Ponto Final: Match Point
3.9 1,4K Assista AgoraO DIA EM QUE ROMPI COM WOODY ALLEN
Spoilers por todo o texto -- cuidado.
Muita coisa aconteceu entre o último filme do Woody Allen que eu vi e este: o caso, sim, aquele que os fãs não gostam e eu, que sou um fã, estou sugerindo, voltou a tona. O velho caso, nenhuma prova, nada. O que seria? Nada. Pois, hoje estava procurando alguns DVDs e me deparei com esse: um filme diferente do seu tradicional, uma surpresa em sua filmografia. Por que não tentar? Além do mais, é um sebo -- como eu poderia financiar um pedófilo--ops.
Play: Cinquenta minutos pra eu começar a me preocupar com qualquer personagem. Quase metade do filme. Digo, é lógico que eu me interessei por Nola, a personagem de Scarlett Johansson, mas basicamente porque o que importa no primeiro ato é exatamente você sentir atração pela figura que vai alterar toda a vida do protagonista Chris, um oportunista que só fica interessante quando, olhe só, começa definitivamente um caso com ela, ex-namorada do cunhado, o simpático Tom (Matthew Goode). Preso numa vida desinteressante desde o início com a irmã desse, Chloe (Emily Mortimer), uma bobinha, água com açúcar, não há outra saída, obvio. Entretanto, o que temos aqui está longe de ser como, vejamos, o caso de "Hannah and Her Sisters": lá você tem Michael Cane, um sujeito com que você realmente se importa, elegante e agradável, atraído pela cunhada -- quando sua esposa é Mia Farrow num papel doce e afetuoso. -Cane não é um oportunista, mas não hesita em nada ao investir em seu projeto de adultério e você se preocupa integralmente com as três figuras do círculo (e, depois de um certo ponto, com todos os envolvidos, com a família, com o ex-marido, com todos).

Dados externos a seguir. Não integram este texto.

-- ==== Sys2Proof/Machine/Manage.lean ====
section
/-!
DEFINITION. The management responder (R818 to R822, R840, R841, R844), the identity memory (R823 to R825) and I3C bus recovery
(R826). All of it lies in domain 27 and answers in every reset but power-on (R801, R830).
-/

namespace Sys2Proof.Machine

/-! ### Responses -/

/-- The path of a response: that of its request, or SGMII in place of a FAILED I3C bus (R822, R826). -/
def Dev.answerPath (d : Dev) (path : Nat) : Nat := if path = 0 && d.i3cFailed then 1 else path

/-- Answer a request of the management responder. -/
def Dev.answer (d : Dev) (path kind code : Nat) (bs : Bytes) : Dev := d.emit (.mgmt (d.answerPath path) kind code bs)

/-- Answer a request whose response a standard outside the spec lays out: free bytes, of a free number (log entry 43). -/
def Dev.answerFree (d : Dev) (path kind : Nat) : Dev :=
  let f := d.fresh
  let b := f.2.freshBytes (f.1.toNat % 4096)
  b.2.answer path kind 0 b.1

/-- A request on one of the three paths: 0 I3C, 1 SGMII, 2 DOE (R822). -/
def onPath (path : Nat) (f : Dev → Dev) (d : Dev) : Dev := if path < 3 then f d else d

/-- MCTP_CONTROL (R820). -/
def execMctpControl (path : Nat) (s : State) : Host.Outcome State Fault Refusal := s.run (onPath path (·.answerFree path 0))
/-- PLDM_MONITORING (R820). -/
def execPldmMonitoring (path : Nat) (s : State) : Host.Outcome State Fault Refusal := s.run (onPath path (·.answerFree path 1))
/-- GET_VERSION (R821): versions 1.2 and 1.3. -/
def execGetVersion (path : Nat) (s : State) : Host.Outcome State Fault Refusal :=
  s.run (onPath path (·.answer path 5 0 [0x12, 0x13]))
/-- GET_CAPABILITIES (R821). -/
def execGetCapabilities (path : Nat) (s : State) : Host.Outcome State Fault Refusal := s.run (onPath path (·.answerFree path 6))
/-- NEGOTIATE_ALGORITHMS (R821): ECDSA P-384 and SHA-384, as DSP0274 spells the choice. -/
def execNegotiateAlgorithms (path : Nat) (s : State) : Host.Outcome State Fault Refusal := s.run (onPath path (·.answerFree path 7))
/-- GET_DIGESTS (R821): the digest of certificate slot 0, a SHA-384 over the chain of R844. -/
def execGetDigests (path : Nat) (s : State) : Host.Outcome State Fault Refusal :=
  s.run (onPath path fun d => let b := d.freshBytes 48; b.2.answer path 8 0 b.1)
/-- GET_CERTIFICATE (R844): n bytes of the chain. -/
def execGetCertificate (path n : Nat) (s : State) : Host.Outcome State Fault Refusal :=
  s.run (onPath path fun d => let b := d.freshBytes (n % 65536); b.2.answer path 9 0 b.1)
/-- CHALLENGE (R821): the answer is signed; a signature is 96 bytes. -/
def execChallenge (path : Nat) (s : State) : Host.Outcome State Fault Refusal :=
  s.run (onPath path fun d => let b := d.freshBytes 96; b.2.answer path 10 0 b.1)

/-- The DMTF value type of MRm (R841). -/
def mrType (m : Nat) : Nat :=
  match m with
  | 0 => 0 | 1 => 1 | 2 => 3 | 3 => 1 | 4 => 2 | 5 => 3 | 6 => 1 | _ => 3

/-- The measurement block of MRm: its index m + 1, its value type, and its value (R841; the framing is log entry 43). -/
def Dev.mrBlock (d : Dev) (m : Nat) : Bytes := [BitVec.ofNat 8 (m + 1), BitVec.ofNat 8 (mrType m)] ++ d.mr m

/-- The measurement blocks that a request for an index names: one, or all for 0xFF. -/
def measured (ix : Nat) : List Nat := if ix = 0xFF then upFrom 0 8 else if 1 ≤ ix && ix ≤ 8 then [ix - 1] else []

/-- GET_MEASUREMENTS (R841, R843): the blocks, and a signature of 96 free bytes. -/
def execGetMeasurements (path ix : Nat) (s : State) : Host.Outcome State Fault Refusal :=
  s.run (onPath path fun d =>
    let b := d.freshBytes 96
    b.2.answer path 11 0 ((measured ix).flatMap d.mrBlock ++ b.1))

/-! ### Firmware update (R840) -/

/-- REQUEST_UPDATE (R822, R840): refused for the booted slot, and with ALREADY_IN_UPDATE_MODE while an update is in progress. -/
def Dev.requestUpdate (d : Dev) (path slot : Nat) : Dev :=
  if d.aon.upd.isSome then d.answer path 2 2 []
  else if d.boot.slot = some slot then d.answer path 2 1 []
  else { d with aon := { d.aon with upd := some (slot, false) } }.answer path 2 0 []

/-- REQUEST_UPDATE (R840). -/
def execRequestUpdate (path slot : Nat) (s : State) : Host.Outcome State Fault Refusal :=
  s.run (onPath path fun d => if slot < 2 then d.requestUpdate path slot else d)

/-- Write bytes of a non-volatile memory that reads 0 where nothing is listed. -/
def nvPut (m : SMap Byte) (a : Nat) (bs : Bytes) : SMap Byte :=
  ((upFrom a bs.length).zip bs).foldl (fun m e => mapSet (fun _ => (0 : Byte)) m e.1 e.2) m

/-- Bytes of such a memory. -/
def nvGet (m : SMap Byte) (a n : Nat) : Bytes := (upFrom a n).map (mapGet (fun _ => (0 : Byte)) m)

/-- Update data reach the slot of the update in progress; the slot is invalid until the last byte is written (R840). -/
def Dev.storeWrite (d : Dev) (off : Nat) (data : Bytes) (last : Bool) : Dev :=
  match d.aon.upd with
  | none => d
  | some (slot, done) =>
    if done || d.boot.slot = some slot || 2 ^ 24 < off + data.length then d
    else
      let others := d.nv.writing.filter fun k => k != slot
      let nv : Nv := { d.nv with fw := nvPut d.nv.fw (slot * 2 ^ 24 + off) data, writing := if last then others else slot :: others }
      { d with nv := nv, aon := { d.aon with upd := some (slot, last) } }

/-- FIRMWARE_STORE_WRITE (R840). -/
def execFirmwareStoreWrite (off : Nat) (data : Bytes) (last : Bool) (s : State) : Host.Outcome State Fault Refusal :=
  s.run (·.storeWrite off data last)

/-- The update ends, and the other slot is booted once at the next boot; MR7 takes the activation record (R840, R841). -/
def Dev.activate (d : Dev) (path : Nat) (record : Bytes) : Dev :=
  match d.aon.upd with
  | some (_, true) =>
    let d := { d with aon := { d.aon with upd := none } }.setBit Reg.AON_FW_CTRL 1 true
    let d := if d.domOn 26 then d.mrExtend 7 (sha384 record) else d
    d.answer path 4 0 []
  | _ => d.answer path 4 1 []

/-- ACTIVATE_FIRMWARE (R840). -/
def execActivateFirmware (path : Nat) (record : Bytes) (s : State) : Host.Outcome State Fault Refusal :=
  s.run (onPath path (·.activate path record))

/-! ### Identity memory (R823 to R825) -/

/-- A writer may write a block (R823): by 0 the board controller, 1 the Bureau, 2 the host. -/
def idmWritable (by_ blk : Nat) : Bool :=
  if blk < 64 then false
  else if blk < 128 then by_ != 1
  else if blk < 192 then by_ == 1
  else decide (blk < 1024) && by_ != 1

/-- The 64 bytes of a block. -/
def Dev.idmBlock (d : Dev) (blk : Nat) : Bytes := nvGet d.nv.idm (64 * blk) 64

/-- STATUS of MGT_IDM_CMD: 0 OK, 1 BUSY, 2 PROTECTED, 3 RUNNING. -/
def Dev.idmStatus (d : Dev) (st : Nat) : Dev := d.setFld Reg.MGT_IDM_CMD 16 2 st

/-- Answer an access that is performed, to its message or to MGT_IDM_CMD. -/
def Dev.idmAnswer (d : Dev) (q : IdmAcc) : Dev :=
  let bs := if q.data.isSome then [] else d.idmBlock q.block
  match q.path with
  | some p => d.answer p 12 0 bs
  | none =>
    let d := if q.data.isSome then d
      else (upFrom 0 8).foldl (fun e k => e.setReg (Reg.MGT_IDM_DATA k) (BitVec.ofNat 64 (atLe bs (8 * k) 8))) d
    d.idmStatus 0

/-- Perform the reads at the head of the queue: the write that follows them runs. -/
def Dev.idmDrain (d : Dev) : Dev :=
  let reads := d.aon.idmQ.takeWhile fun q => q.data.isNone
  let d := reads.foldl Dev.idmAnswer d
  { d with aon := { d.aon with idmQ := d.aon.idmQ.drop reads.length } }

/-- An access joins the queue. -/
def Dev.idmJoin (d : Dev) (q : IdmAcc) : Dev := { d with aon := { d.aon with idmQ := d.aon.idmQ ++ [q] } }.idmDrain

/-- An access of the board controller waits or runs (R825). -/
def Dev.idmBoard (d : Dev) : Bool := d.aon.idmQ.any fun q => q.by_ == 0

/-- The identity memory message of a board controller (R820, R825): a read, or a write of 64 bytes. -/
def Dev.idmMessage (d : Dev) (path blk : Nat) (wr : Option Bytes) : Dev :=
  match wr with
  | some bs =>
    if !idmWritable 0 blk then d.answer path 12 1 []
    else d.idmJoin { by_ := 0, path := some path, block := blk, data := some ((bs ++ List.replicate 64 (0 : Byte)).take 64) }
  | none => d.idmJoin { by_ := 0, path := some path, block := blk % 1024, data := none }

/-- IDENTITY_MEMORY_MSG (R820, R825). -/
def execIdentityMemoryMsg (path blk : Nat) (wr : Option Bytes) (s : State) : Host.Outcome State Fault Refusal :=
  s.run (onPath path (·.idmMessage path blk wr))

/-- Who a master's command of MGT_IDM_CMD acts for (R825). -/
def idmWho (src : Master) : Nat := match src with | .mgmt => 0 | .host => 2 | _ => 1

/-- A write of MGT_IDM_CMD (R825). A command while another of the register runs is discarded (log entry 44). -/
def Dev.wIdmCmd (d : Dev) (src : Master) (w : Word) : Dev :=
  let r := Reg.MGT_IDM_CMD
  if !bitOf w 13 then d.plainWrite r w
  else if d.fld r 16 2 = 3 then d.logDiscard r
  else
    let d := d.plainWrite r w
    let who := idmWho src
    let blk := fieldOf w 0 10
    if who = 2 && d.idmBoard then (d.idmStatus 1).log 0xB 2 3 none 0 0
    else if bitOf w 12 then
      if !idmWritable who blk then d.idmStatus 2
      else
        let bs := (upFrom 0 8).flatMap fun k => leBytes 8 (d.reg (Reg.MGT_IDM_DATA k)).toNat
        (d.idmStatus 3).idmJoin { by_ := who, path := none, block := blk, data := some bs }
    else (d.idmStatus 3).idmJoin { by_ := who, path := none, block := blk, data := none }

/-- IDM_READ (R825). -/
def execIdmRead (src : Master) (w : Word) (s : State) : Host.Outcome State Fault Refusal :=
  s.run (·.guard src Reg.MGT_IDM_CMD (·.wIdmCmd src ((w ||| 0x2000) &&& ~~~ 0x1000)))
/-- IDM_WRITE (R825). -/
def execIdmWrite (src : Master) (w : Word) (s : State) : Host.Outcome State Fault Refusal :=
  s.run (·.guard src Reg.MGT_IDM_CMD (·.wIdmCmd src (w ||| 0x3000)))

/-- The write that runs is complete, and the accesses behind it go on (R825). -/
def Dev.idmDone (d : Dev) : Dev :=
  match d.aon.idmQ with
  | q :: t =>
    match q.data with
    | some bs =>
      let d := { d with nv := { d.nv with idm := nvPut d.nv.idm (64 * q.block) bs }, aon := { d.aon with idmQ := t } }
      (d.idmAnswer q).idmDrain
    | none => d
  | [] => d

/-- IDM_WRITE_COMPLETE (R825). -/
def execIdmWriteComplete (s : State) : Host.Outcome State Fault Refusal := s.run (·.idmDone)

/-! ### The I3C bus (R818, R826) -/

/-- ENTDAA gives the target its dynamic address (R818); a FAILED bus carries nothing. -/
def execEntdaa (addr : Nat) (s : State) : Host.Outcome State Fault Refusal :=
  s.run fun d => if d.i3cFailed then d else d.setFld Reg.MGT_I3C_STATUS 4 7 addr

/-- A recovery attempt starts (R826). -/
def execI3cStuckDetect (s : State) : Host.Outcome State Fault Refusal :=
  s.run fun d => if d.fld Reg.MGT_I3C_STATUS 0 2 ≤ 1 then (d.setFld Reg.MGT_I3C_STATUS 0 2 2).emit .i3cRecover else d

/-- A recovery attempt ends; high: both lines are high (R826). -/
def Dev.i3cEnd (d : Dev) (high : Bool) : Dev :=
  let r := Reg.MGT_I3C_STATUS
  if d.fld r 0 2 ≠ 2 then d
  else if high then (d.setFld r 0 2 0).setFld r 2 2 0
  else
    let n := d.fld r 2 2 + 1
    let d := d.setFld r 2 2 (min n 3)
    if 3 ≤ n then (d.setFld r 0 2 3).log 0xB 1 3 none 0 0 else d.setFld r 0 2 0

/-- I3C_RECOVERY_END (R826). -/
def execI3cRecoveryEnd (high : Bool) (s : State) : Host.Outcome State Fault Refusal := s.run (·.i3cEnd high)

/-- A write of MGT_I3C_CTRL: REARM clears FAILED when both lines are high (R826). -/
def Dev.wI3cCtrl (d : Dev) (w : Word) (high : Bool) : Dev :=
  let r := Reg.MGT_I3C_STATUS
  if !bitOf w 0 then d
  else if high then (if d.i3cFailed then (d.setFld r 0 2 0).setFld r 2 2 0 else d)
  else d.logDiscard Reg.MGT_I3C_CTRL

/-- REARM (R826): high says whether both lines are high. -/
def execRearm (src : Master) (w : Word) (high : Bool) (s : State) : Host.Outcome State Fault Refusal :=
  s.run (·.guard src Reg.MGT_I3C_CTRL (·.wI3cCtrl (w ||| 1) high))

end Sys2Proof.Machine
end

A fita só fica real, humana, depois de toda a trama pronta (coisa que Woody Allen já fez em dez minutos -- e não cinquenta), no momento em que Chris, junto da esposa, reencontra Nola depois de muito tempo, pede sussurrando o número de telefone dela e anota mentalmente, com os olhos piscando freneticamente. Dai você sente a atração sexual dos dois e sente alguma empatia, por mais que a personalidade da esposa traída vá da indiferença ao tédio: Allen a torna chata, tediosa, melosa, quando, até pouco tempo, era quase uma coitada. A família, antes amável, se torna um problema gigantesco. Os amigos se tornam pequenos obstáculos.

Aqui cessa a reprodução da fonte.